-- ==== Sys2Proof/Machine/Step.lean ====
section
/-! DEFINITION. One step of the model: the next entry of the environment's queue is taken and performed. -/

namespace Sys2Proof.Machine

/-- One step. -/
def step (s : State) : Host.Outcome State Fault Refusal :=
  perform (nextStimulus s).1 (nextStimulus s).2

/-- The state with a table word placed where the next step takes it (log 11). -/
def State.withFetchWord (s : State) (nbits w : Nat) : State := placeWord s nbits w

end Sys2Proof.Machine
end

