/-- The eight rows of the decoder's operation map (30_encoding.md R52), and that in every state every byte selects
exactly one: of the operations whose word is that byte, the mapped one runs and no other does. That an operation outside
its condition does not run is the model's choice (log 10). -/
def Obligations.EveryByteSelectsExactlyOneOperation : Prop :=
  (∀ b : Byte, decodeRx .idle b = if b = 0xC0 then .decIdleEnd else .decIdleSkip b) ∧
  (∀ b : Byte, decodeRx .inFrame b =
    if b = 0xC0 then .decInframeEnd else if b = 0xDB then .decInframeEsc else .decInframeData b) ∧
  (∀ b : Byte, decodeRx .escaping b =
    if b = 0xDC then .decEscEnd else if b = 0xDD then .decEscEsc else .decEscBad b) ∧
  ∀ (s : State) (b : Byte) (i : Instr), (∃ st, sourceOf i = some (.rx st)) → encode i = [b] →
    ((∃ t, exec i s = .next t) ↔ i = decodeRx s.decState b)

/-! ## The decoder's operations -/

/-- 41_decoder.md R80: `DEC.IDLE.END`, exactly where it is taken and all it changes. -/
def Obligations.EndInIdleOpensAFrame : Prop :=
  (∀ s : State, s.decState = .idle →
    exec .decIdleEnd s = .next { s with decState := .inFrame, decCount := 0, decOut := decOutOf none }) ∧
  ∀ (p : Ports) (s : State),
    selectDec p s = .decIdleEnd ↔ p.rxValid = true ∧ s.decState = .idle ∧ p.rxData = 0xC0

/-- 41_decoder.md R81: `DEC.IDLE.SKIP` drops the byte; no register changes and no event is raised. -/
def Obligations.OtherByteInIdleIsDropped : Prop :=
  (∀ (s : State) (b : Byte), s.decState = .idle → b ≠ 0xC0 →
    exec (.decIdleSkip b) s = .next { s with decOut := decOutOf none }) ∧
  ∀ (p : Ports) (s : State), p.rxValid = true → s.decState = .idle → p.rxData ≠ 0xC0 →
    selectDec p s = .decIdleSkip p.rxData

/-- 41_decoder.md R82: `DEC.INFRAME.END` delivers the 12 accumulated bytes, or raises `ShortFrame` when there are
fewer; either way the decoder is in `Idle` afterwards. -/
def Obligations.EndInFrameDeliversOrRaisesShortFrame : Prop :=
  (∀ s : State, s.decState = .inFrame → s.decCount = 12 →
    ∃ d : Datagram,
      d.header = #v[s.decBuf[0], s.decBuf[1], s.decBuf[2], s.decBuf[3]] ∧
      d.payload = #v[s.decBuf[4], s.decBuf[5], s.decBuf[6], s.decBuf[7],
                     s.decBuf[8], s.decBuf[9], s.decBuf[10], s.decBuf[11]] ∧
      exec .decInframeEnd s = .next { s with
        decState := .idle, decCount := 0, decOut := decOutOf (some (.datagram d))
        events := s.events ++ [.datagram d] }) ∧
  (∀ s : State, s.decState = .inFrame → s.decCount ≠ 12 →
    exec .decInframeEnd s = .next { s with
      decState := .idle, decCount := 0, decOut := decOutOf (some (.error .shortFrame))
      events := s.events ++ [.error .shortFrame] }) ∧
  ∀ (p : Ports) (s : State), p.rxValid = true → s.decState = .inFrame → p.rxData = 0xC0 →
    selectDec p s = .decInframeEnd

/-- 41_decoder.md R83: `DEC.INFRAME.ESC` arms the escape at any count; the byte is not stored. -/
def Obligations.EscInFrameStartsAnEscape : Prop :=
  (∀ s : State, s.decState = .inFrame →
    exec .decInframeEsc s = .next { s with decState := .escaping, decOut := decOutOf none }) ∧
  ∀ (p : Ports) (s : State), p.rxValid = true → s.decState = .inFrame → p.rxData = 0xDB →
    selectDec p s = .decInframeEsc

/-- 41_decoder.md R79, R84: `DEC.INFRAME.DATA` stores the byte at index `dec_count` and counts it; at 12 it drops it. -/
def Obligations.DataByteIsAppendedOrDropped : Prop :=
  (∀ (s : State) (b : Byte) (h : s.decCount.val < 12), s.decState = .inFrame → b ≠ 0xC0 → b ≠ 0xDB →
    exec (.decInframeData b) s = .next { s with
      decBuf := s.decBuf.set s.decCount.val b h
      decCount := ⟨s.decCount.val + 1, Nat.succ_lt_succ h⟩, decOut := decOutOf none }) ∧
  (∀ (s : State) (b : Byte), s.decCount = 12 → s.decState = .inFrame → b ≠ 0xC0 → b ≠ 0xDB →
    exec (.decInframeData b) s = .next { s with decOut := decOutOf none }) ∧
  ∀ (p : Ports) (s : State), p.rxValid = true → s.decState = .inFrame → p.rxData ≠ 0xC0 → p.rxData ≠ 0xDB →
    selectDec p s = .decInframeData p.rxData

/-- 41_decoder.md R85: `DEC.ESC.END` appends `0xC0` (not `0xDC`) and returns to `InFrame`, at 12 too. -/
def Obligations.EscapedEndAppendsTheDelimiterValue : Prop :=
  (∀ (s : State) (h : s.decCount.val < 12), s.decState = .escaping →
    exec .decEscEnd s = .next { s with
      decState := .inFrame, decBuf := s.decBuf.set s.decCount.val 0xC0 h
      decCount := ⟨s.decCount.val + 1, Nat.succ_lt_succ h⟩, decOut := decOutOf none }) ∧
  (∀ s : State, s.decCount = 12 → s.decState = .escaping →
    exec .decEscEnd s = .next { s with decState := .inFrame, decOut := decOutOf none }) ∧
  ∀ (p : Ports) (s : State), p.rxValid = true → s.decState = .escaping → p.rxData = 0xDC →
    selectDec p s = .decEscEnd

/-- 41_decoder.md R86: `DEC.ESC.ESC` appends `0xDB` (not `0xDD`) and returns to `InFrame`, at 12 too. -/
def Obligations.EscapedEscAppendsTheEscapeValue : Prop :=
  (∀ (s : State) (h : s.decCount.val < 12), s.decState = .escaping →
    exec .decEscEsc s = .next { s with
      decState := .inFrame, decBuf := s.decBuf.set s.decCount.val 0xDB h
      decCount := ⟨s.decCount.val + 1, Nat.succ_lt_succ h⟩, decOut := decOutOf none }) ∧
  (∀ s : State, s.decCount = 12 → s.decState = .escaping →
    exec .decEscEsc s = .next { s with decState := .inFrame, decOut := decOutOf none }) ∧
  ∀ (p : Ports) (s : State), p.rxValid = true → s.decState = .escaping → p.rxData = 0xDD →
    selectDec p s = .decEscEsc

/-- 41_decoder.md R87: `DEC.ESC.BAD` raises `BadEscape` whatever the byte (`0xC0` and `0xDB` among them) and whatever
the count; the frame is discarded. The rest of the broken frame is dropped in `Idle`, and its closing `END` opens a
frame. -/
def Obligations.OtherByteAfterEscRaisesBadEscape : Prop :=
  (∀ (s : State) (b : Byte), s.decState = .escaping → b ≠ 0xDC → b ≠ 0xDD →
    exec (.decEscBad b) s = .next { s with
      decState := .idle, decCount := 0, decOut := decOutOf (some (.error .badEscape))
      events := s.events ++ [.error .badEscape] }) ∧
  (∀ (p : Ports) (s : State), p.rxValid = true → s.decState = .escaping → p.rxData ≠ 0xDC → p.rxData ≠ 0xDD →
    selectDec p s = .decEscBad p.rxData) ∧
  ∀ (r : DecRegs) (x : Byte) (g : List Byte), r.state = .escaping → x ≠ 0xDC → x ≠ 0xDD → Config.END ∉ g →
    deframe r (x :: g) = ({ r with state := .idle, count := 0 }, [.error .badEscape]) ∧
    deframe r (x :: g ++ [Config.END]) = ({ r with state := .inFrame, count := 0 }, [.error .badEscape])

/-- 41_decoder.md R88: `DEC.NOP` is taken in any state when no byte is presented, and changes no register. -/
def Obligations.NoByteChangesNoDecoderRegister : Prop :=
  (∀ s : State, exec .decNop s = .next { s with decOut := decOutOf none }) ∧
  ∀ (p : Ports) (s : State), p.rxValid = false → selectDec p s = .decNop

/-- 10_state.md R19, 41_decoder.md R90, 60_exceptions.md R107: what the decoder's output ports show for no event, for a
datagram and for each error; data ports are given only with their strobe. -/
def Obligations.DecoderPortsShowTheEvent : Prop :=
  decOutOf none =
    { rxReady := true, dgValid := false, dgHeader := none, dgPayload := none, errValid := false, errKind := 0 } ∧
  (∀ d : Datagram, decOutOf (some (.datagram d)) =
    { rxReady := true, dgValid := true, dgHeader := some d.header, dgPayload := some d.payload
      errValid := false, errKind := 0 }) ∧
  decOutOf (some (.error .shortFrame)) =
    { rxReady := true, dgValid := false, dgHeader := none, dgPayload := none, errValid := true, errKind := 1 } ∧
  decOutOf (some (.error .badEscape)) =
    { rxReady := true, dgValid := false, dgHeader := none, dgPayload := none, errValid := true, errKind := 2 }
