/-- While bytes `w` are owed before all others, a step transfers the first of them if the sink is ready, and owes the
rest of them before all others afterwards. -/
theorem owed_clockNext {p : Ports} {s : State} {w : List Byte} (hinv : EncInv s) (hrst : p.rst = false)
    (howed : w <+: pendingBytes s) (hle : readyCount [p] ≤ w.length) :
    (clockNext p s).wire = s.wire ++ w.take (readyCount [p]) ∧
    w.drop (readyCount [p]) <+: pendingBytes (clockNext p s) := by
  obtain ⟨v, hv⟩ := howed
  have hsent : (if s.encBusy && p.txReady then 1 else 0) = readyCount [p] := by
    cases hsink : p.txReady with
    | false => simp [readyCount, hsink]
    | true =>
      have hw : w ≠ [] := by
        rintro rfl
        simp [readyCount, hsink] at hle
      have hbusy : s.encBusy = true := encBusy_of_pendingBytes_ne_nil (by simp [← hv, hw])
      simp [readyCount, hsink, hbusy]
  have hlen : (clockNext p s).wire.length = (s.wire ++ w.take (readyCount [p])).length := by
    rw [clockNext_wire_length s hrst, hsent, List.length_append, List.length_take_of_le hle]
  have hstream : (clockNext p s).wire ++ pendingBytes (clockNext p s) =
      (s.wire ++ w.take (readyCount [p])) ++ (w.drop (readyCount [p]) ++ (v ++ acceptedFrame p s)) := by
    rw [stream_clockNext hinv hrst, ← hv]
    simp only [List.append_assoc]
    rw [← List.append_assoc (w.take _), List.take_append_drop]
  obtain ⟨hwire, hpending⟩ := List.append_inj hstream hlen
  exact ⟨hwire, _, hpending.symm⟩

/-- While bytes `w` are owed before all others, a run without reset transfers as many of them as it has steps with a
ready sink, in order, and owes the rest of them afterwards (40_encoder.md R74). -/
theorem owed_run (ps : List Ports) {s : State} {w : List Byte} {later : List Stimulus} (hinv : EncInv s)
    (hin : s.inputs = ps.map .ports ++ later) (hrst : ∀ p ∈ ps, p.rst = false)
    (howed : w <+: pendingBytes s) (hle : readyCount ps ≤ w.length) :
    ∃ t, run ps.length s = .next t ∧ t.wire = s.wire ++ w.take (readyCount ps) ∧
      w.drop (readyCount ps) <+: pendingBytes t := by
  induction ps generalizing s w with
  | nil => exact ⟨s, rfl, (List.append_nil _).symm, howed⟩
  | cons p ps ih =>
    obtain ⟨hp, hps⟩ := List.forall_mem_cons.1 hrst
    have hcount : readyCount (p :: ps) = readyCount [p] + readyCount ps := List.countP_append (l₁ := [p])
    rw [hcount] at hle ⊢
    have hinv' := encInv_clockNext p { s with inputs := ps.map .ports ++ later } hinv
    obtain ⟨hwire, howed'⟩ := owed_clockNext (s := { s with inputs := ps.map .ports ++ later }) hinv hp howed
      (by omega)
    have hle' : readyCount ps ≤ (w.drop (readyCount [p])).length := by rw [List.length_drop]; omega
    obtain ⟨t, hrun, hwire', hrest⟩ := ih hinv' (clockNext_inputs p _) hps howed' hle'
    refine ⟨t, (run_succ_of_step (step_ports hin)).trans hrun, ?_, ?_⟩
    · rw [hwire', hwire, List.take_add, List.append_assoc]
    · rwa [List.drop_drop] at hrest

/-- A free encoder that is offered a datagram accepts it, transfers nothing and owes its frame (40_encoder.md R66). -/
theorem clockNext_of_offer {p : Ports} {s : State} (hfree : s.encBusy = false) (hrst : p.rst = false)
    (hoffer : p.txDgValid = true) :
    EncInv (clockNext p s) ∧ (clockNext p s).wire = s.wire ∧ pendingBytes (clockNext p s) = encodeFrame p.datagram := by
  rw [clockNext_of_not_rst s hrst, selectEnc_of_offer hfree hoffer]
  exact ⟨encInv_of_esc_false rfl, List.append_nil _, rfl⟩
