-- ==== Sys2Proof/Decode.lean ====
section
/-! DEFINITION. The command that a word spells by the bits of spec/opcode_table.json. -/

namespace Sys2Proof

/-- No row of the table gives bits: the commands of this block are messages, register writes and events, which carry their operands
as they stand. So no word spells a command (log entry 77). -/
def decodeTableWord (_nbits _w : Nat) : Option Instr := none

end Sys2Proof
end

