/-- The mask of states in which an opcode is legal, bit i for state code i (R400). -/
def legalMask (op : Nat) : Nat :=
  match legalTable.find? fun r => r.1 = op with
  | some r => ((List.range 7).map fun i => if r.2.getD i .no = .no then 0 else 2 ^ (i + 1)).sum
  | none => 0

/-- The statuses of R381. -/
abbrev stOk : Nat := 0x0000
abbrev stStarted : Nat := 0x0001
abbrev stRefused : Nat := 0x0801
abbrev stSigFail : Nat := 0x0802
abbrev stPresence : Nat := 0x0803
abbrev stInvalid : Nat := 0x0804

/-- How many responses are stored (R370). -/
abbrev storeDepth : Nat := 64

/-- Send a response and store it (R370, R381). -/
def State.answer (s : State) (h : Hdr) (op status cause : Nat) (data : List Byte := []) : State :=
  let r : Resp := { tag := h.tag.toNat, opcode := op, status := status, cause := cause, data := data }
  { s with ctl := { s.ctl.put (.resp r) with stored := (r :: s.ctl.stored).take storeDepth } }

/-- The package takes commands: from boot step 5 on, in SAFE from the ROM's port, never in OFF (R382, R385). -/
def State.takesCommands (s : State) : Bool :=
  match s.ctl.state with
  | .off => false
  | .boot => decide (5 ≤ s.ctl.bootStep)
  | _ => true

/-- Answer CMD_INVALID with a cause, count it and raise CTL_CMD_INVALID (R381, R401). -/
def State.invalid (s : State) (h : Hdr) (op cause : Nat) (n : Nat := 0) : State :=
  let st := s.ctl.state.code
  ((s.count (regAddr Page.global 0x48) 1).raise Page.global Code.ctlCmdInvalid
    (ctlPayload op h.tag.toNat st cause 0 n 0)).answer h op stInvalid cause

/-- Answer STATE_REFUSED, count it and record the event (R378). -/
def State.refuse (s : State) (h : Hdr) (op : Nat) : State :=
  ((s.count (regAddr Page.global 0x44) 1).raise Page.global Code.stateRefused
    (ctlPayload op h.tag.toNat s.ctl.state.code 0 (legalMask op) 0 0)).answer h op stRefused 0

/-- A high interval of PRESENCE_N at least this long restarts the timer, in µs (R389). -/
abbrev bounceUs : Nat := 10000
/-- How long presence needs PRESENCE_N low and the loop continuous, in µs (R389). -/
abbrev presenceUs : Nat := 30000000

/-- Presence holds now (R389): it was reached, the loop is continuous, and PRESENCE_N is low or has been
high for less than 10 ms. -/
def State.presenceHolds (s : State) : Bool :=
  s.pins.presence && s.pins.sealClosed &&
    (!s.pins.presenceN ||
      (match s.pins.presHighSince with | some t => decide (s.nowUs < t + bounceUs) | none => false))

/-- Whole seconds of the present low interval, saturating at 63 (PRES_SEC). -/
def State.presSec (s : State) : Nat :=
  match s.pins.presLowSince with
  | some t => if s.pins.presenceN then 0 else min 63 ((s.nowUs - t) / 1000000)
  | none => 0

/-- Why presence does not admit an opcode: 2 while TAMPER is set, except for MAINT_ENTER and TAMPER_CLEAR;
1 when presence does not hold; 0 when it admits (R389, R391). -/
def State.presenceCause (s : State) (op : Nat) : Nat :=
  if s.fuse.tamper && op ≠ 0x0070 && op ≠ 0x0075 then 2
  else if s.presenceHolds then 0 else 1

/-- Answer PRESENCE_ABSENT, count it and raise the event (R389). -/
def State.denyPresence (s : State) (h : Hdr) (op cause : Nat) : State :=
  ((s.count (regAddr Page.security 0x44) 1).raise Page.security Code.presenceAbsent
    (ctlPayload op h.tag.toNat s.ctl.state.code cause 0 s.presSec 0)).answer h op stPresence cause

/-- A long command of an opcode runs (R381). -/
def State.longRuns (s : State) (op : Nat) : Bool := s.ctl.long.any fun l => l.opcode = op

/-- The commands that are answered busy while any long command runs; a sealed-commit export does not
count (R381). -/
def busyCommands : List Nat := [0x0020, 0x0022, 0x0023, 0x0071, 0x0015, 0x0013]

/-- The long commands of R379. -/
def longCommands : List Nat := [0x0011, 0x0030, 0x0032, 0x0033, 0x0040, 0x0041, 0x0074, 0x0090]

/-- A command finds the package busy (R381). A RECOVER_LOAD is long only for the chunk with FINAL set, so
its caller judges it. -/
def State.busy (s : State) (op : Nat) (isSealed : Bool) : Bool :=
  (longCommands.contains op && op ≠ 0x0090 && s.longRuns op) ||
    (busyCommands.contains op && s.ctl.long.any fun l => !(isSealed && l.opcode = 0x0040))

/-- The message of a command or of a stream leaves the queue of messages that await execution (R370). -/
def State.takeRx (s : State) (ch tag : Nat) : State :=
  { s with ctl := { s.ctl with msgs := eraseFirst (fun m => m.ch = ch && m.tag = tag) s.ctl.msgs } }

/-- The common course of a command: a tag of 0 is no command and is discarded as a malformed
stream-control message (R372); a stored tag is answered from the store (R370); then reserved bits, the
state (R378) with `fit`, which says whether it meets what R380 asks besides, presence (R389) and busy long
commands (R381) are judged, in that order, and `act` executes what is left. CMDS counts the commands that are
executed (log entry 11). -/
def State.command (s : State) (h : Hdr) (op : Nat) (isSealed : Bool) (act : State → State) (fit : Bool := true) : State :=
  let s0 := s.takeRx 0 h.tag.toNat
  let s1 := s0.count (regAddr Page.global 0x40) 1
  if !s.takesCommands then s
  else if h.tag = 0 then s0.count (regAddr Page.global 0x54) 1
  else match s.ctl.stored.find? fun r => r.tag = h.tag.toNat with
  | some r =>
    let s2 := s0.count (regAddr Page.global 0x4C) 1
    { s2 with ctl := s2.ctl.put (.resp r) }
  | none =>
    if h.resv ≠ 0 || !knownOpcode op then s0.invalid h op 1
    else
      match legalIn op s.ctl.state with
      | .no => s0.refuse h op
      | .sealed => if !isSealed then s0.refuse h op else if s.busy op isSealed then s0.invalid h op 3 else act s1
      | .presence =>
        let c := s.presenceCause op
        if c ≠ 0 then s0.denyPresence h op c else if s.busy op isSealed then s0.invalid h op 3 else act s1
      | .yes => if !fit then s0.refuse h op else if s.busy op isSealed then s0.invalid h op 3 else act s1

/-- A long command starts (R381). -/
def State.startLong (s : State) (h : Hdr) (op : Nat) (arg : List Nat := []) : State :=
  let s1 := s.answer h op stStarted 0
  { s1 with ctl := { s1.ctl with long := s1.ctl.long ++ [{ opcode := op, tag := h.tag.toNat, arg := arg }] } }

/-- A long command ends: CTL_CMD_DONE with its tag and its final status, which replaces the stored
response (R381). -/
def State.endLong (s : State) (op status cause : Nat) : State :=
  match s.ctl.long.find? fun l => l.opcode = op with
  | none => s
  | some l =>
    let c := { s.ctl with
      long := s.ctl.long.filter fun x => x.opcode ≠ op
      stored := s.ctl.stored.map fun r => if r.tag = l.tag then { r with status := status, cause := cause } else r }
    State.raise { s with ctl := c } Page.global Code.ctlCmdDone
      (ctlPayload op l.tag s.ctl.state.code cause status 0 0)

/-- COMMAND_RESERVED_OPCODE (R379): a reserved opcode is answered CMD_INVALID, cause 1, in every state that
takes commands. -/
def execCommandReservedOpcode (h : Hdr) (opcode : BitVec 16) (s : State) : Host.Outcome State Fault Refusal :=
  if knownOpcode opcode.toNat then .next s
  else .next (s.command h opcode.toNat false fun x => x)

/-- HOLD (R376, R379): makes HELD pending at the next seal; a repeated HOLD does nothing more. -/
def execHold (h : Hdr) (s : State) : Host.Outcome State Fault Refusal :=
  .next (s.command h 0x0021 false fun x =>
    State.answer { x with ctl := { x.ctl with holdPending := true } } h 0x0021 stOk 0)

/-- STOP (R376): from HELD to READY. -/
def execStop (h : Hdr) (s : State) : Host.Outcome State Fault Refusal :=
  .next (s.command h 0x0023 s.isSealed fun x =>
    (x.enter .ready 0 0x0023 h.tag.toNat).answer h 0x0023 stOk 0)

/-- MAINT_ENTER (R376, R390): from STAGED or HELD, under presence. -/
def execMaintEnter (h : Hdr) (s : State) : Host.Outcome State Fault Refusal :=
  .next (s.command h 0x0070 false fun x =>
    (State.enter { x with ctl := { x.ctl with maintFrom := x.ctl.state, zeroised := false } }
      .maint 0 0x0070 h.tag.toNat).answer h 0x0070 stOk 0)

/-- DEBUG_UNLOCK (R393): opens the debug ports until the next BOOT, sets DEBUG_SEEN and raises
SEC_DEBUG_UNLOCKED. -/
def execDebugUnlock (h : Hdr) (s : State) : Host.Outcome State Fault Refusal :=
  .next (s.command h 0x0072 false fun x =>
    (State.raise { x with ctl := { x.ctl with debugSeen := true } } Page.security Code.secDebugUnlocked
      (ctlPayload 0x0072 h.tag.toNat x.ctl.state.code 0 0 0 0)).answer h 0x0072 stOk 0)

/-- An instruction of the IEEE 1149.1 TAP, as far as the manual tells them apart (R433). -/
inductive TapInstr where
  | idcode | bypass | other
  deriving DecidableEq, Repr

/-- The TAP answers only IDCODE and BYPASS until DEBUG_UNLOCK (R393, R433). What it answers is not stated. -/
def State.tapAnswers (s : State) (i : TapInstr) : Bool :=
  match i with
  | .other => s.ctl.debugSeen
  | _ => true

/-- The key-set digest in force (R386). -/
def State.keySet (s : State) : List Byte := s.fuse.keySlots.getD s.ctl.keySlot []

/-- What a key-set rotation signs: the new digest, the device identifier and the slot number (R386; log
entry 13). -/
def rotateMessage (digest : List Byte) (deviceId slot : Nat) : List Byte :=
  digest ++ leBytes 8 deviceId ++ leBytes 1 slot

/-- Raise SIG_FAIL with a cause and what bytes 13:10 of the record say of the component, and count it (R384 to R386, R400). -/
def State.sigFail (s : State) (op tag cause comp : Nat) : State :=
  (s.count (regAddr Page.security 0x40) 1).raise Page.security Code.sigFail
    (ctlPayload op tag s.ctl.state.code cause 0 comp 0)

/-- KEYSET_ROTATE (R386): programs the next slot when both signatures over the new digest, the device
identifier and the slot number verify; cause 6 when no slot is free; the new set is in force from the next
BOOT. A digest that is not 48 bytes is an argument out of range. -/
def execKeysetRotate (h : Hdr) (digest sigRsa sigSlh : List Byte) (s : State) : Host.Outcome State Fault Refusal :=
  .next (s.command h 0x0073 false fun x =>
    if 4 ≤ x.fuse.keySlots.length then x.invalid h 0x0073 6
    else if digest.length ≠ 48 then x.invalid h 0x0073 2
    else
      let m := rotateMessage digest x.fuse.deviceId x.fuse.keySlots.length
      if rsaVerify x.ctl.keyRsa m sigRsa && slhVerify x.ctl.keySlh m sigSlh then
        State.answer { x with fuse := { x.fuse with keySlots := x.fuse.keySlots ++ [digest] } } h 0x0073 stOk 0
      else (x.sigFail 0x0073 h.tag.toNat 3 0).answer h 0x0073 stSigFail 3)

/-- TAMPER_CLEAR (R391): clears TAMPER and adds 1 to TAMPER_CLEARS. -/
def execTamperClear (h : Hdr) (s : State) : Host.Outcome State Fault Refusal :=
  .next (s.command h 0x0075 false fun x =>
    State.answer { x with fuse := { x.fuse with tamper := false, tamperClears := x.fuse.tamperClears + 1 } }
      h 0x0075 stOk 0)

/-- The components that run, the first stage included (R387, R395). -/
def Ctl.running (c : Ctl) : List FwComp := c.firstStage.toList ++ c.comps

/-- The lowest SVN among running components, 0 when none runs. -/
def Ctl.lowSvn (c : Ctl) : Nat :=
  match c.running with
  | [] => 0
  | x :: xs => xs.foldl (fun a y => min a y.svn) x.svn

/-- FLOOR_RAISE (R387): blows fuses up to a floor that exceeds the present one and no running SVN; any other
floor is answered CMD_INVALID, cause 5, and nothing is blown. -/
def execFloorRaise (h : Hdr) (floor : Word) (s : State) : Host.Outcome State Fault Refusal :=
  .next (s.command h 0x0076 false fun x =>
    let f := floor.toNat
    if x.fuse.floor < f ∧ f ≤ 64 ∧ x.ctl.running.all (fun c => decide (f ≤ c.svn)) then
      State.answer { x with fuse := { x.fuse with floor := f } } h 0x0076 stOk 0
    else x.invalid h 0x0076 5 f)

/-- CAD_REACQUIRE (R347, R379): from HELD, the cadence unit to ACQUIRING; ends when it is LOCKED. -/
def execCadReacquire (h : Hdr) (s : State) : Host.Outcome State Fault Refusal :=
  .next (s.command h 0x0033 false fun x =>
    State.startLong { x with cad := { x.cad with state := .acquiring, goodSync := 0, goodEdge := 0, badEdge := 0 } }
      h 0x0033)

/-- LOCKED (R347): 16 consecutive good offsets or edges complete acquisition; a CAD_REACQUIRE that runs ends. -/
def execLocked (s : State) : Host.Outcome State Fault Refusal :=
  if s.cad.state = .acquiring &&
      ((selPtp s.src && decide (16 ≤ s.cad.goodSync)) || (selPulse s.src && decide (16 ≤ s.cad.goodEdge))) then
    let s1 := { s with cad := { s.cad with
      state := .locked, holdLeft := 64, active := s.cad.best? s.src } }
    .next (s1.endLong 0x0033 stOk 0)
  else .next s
------------
▶ EXERCISE PROMPT:
Above are the records; print exactly the lines from the line with "R386, R400). -/" to the line with "over the new digest, the device", including both, and nothing else.

▶ TASK ANSWER:
/-- Raise SIG_FAIL with a cause and what bytes 13:10 of the record say of the component, and count it (R384 to R386, R400). -/
def State.sigFail (s : State) (op tag cause comp : Nat) : State :=
  (s.count (regAddr Page.security 0x40) 1).raise Page.security Code.sigFail
    (ctlPayload op tag s.ctl.state.code cause 0 comp 0)

/-- KEYSET_ROTATE (R386): programs the next slot when both signatures over the new digest, the device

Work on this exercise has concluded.